* **WHAT YOU NEED TO DO**
In the listing below, locate the line that contains "match s.turns, s.hostLine with" and the line that contains "(|f64Value e - n|". Restate word for word those two lines and every line between them, and nothing else.

* **DATA TO EXAMINE**
-- ==== Sys2Proof/Safety.lean ====
section
/-! DEFINITION. What counts as a safe state and a safe run, in the terms the statements use: the invariants of
10_state.md R25 and R30 to R33, the unfaulted end of 60_exceptions.md R207, the illegal words of 30_encoding.md
R76 and R77, the bytes a run takes (20_memory.md R58, R59), and what "nearest, ties to even" means
(00_scope.md R13). -/

namespace Sys2Proof.Machine

/-- The invariant of R30, with what R8 demands of the parameters: `CUR <= CEND <= FLEN <= MAXL` and
`RXCNT <= BUF_CAP`. (`len(FRAME) = FLEN` and `RXCNT = len(RXBUF)` are how FLEN and RXCNT are held, log 8.) -/
abbrev State.StoresOk (s : State) : Prop :=
  s.params.Wf ∧ s.cur.toNat ≤ s.cend.toNat ∧ s.cend.toNat ≤ s.frame.length ∧
    s.frame.length ≤ s.params.maxl ∧ s.params.holds s.rxcnt = true

/-- The invariant of the fault and status registers: `FCAUSE != 0` exactly when `FAULT = 1` and then at most 4
(R32), FINFO zero while `FAULT = 0` (R33), ST seven exactly when `FAULT = 1` and else 0, 1 or 2 (R25, R206,
R207). -/
abbrev State.FaultRegsOk (s : State) : Prop :=
  if s.fault then s.st = 7 ∧ s.fcause ≠ 0 ∧ s.fcause.toNat ≤ 4
  else s.st.toNat ≤ 2 ∧ s.fcause = 0 ∧ s.finfo = 0

/-- A good end of a host program: no fault (R207). -/
abbrev State.Good (s : State) : Prop := s.fault = false

/-- The opcodes of the opcode map (R73, R77). -/
def opcodes : List Byte := [0x10, 0x11, 0x12, 0x13, 0x20, 0x30, 0x31, 0x40]

/-- A word that violates the must-be-zero fields of its opcode's format (R76). -/
abbrev ReservedFieldSet (cw : Word) : Prop :=
  cField cw ≠ 0 ∨
    (opcField cw ∈ ([0x10, 0x12, 0x13, 0x31] : List Byte) ∧ (aField cw ≠ 0 ∨ bField cw ≠ 0)) ∨
    (opcField cw ∈ ([0x11, 0x30] : List Byte) ∧ bField cw ≠ 0)

/-- An illegal command word (R77). -/
abbrev IllegalWord (cw : Word) : Prop := opcField cw ∉ opcodes ∨ ReservedFieldSet cw

/-- A DEC command, `DEC.UNK` included. -/
def isDec : Instr → Bool
  | .decBool | .decChar | .decI8 | .decU8 | .decI16 | .decU16 => true
  | .decI32 | .decU32 | .decI64 | .decU64 | .decF32 | .decF64 => true
  | .decUnk _ => true
  | .crcinit | .crcupd _ | .crccalc | .crcvfy | .xbits _ _ _ => false
  | .trim | .take _ | .push _ => false

/-- The element type that a DEC command decodes: its own, and I32 for `DEC.UNK` under `default_i32`; none for
`DEC.UNK` under `reject`, which decodes nothing, and for any other command (R125, R139). -/
def decodedType (p : Params) : Instr → Option EType
  | .decBool => some .bool
  | .decChar => some .char
  | .decI8 => some .i8
  | .decU8 => some .u8
  | .decI16 => some .i16
  | .decU16 => some .u16
  | .decI32 => some .i32
  | .decU32 => some .u32
  | .decI64 => some .i64
  | .decU64 => some .u64
  | .decF32 => some .f32
  | .decF64 => some .f64
  | .decUnk _ => if p.unknownEtype = .defaultI32 then some .i32 else none
  | .crcinit | .crcupd _ | .crccalc | .crcvfy | .xbits _ _ _ => none
  | .trim | .take _ | .push _ => none

/-- A command of the CRC16 unit. -/
def isCrc : Instr → Bool
  | .crcinit | .crcupd _ | .crccalc | .crcvfy => true
  | .xbits _ _ _ | .decBool | .decChar | .decI8 | .decU8 | .decI16 | .decU16 => false
  | .decI32 | .decU32 | .decI64 | .decU64 | .decF32 | .decF64 => false
  | .decUnk _ | .trim | .take _ | .push _ => false

/-- The frame that the next step of `s` takes out of RXBUF, in a list of its own; nothing if the next step is
no TAKE that answers OK (R153). -/
def takenByStep (s : State) : List (List Byte) :=
  match s.turns, s.hostLine with
  | .host :: _, c :: _ =>
    match decodeCommand c with
    | .legal (.take len) =>
      if s.fault = false ∧ len ≠ 0 ∧ len.toNat ≤ s.params.maxl ∧ len.toNat ≤ s.rxcnt then
        [s.rxbuf.take len.toNat]
      else []
    | _ => []
  | _, _ => []

/-- The state after `n` steps (or where the run stopped before) and the frames taken on the way, first one
first. -/
def history : Nat → State → State × List (List Byte)
  | 0, s => (s, [])
  | n + 1, s =>
    match step s with
    | .next t => ((history n t).1, takenByStep s ++ (history n t).2)
    | .fault _ => (s, [])
    | .refused _ => (s, [])

/-- A state whose coming turns hold no reset: reset is the one event that loses bytes (R230). -/
abbrev State.NoReset (s : State) : Prop := Agent.reset ∉ s.turns

/-- The bytes in order that TAKE can still give: those buffered, then those the RX agent has still to deliver
(R58, log 1). -/
abbrev State.stream (s : State) : List Byte := s.rxbuf ++ s.rxLine

/-- The stream has `n` bytes, and the RX agent's turns up to the last TAKE of the wait bring them in (R179,
log 12). -/
abbrev State.Arrives (s : State) (n : Nat) (waits : List Nat) : Prop :=
  waits ≠ [] ∧ n ≤ s.stream.length ∧ n ≤ s.rxcnt + waits.sum

/-- `d` is the double nearest to the integer `n`, and of two equally near ones the one with an even
fraction (R13). -/
def NearestEven (n : Int) (d : DWord) : Prop :=
  isFinite64 d = true ∧
    ∀ e : DWord, isFinite64 e = true →
      |f64Value d - n| ≤ |f64Value e - n| ∧
        (|f64Value e - n| = |f64Value d - n| → f64Value e ≠ f64Value d → d.getLsbD 0 = false)

/-- The integer that an element's pattern stands for, by its type (30_encoding.md R82); `none` for BOOL and the
floats. -/
def elementInt : EType → Nat → Option Int
  | .char, p | .u8, p | .u16, p | .u32, p | .u64, p => some p
  | .i8, p => some (sint 8 p)
  | .i16, p => some (sint 16 p)
  | .i32, p => some (sint 32 p)
  | .i64, p => some (sint 64 p)
  | .bool, _ | .f32, _ | .f64, _ => none

end Sys2Proof.Machine
end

* **OUTPUT**
  match s.turns, s.hostLine with
  | .host :: _, c :: _ =>
    match decodeCommand c with
    | .legal (.take len) =>
      if s.fault = false ∧ len ≠ 0 ∧ len.toNat ≤ s.params.maxl ∧ len.toNat ≤ s.rxcnt then
        [s.rxbuf.take len.toNat]
      else []
    | _ => []
  | _, _ => []

/-- The state after `n` steps (or where the run stopped before) and the frames taken on the way, first one
first. -/
def history : Nat → State → State × List (List Byte)
  | 0, s => (s, [])
  | n + 1, s =>
    match step s with
    | .next t => ((history n t).1, takenByStep s ++ (history n t).2)
    | .fault _ => (s, [])
    | .refused _ => (s, [])

/-- A state whose coming turns hold no reset: reset is the one event that loses bytes (R230). -/
abbrev State.NoReset (s : State) : Prop := Agent.reset ∉ s.turns

/-- The bytes in order that TAKE can still give: those buffered, then those the RX agent has still to deliver
(R58, log 1). -/
abbrev State.stream (s : State) : List Byte := s.rxbuf ++ s.rxLine

/-- The stream has `n` bytes, and the RX agent's turns up to the last TAKE of the wait bring them in (R179,
log 12). -/
abbrev State.Arrives (s : State) (n : Nat) (waits : List Nat) : Prop :=
  waits ≠ [] ∧ n ≤ s.stream.length ∧ n ≤ s.rxcnt + waits.sum

/-- `d` is the double nearest to the integer `n`, and of two equally near ones the one with an even
fraction (R13). -/
def NearestEven (n : Int) (d : DWord) : Prop :=
  isFinite64 d = true ∧
    ∀ e : DWord, isFinite64 e = true →
      |f64Value d - n| ≤ |f64Value e - n| ∧
        (|f64Value e - n| = |f64Value d - n| → f64Value e ≠ f64Value d → d.getLsbD 0 = false)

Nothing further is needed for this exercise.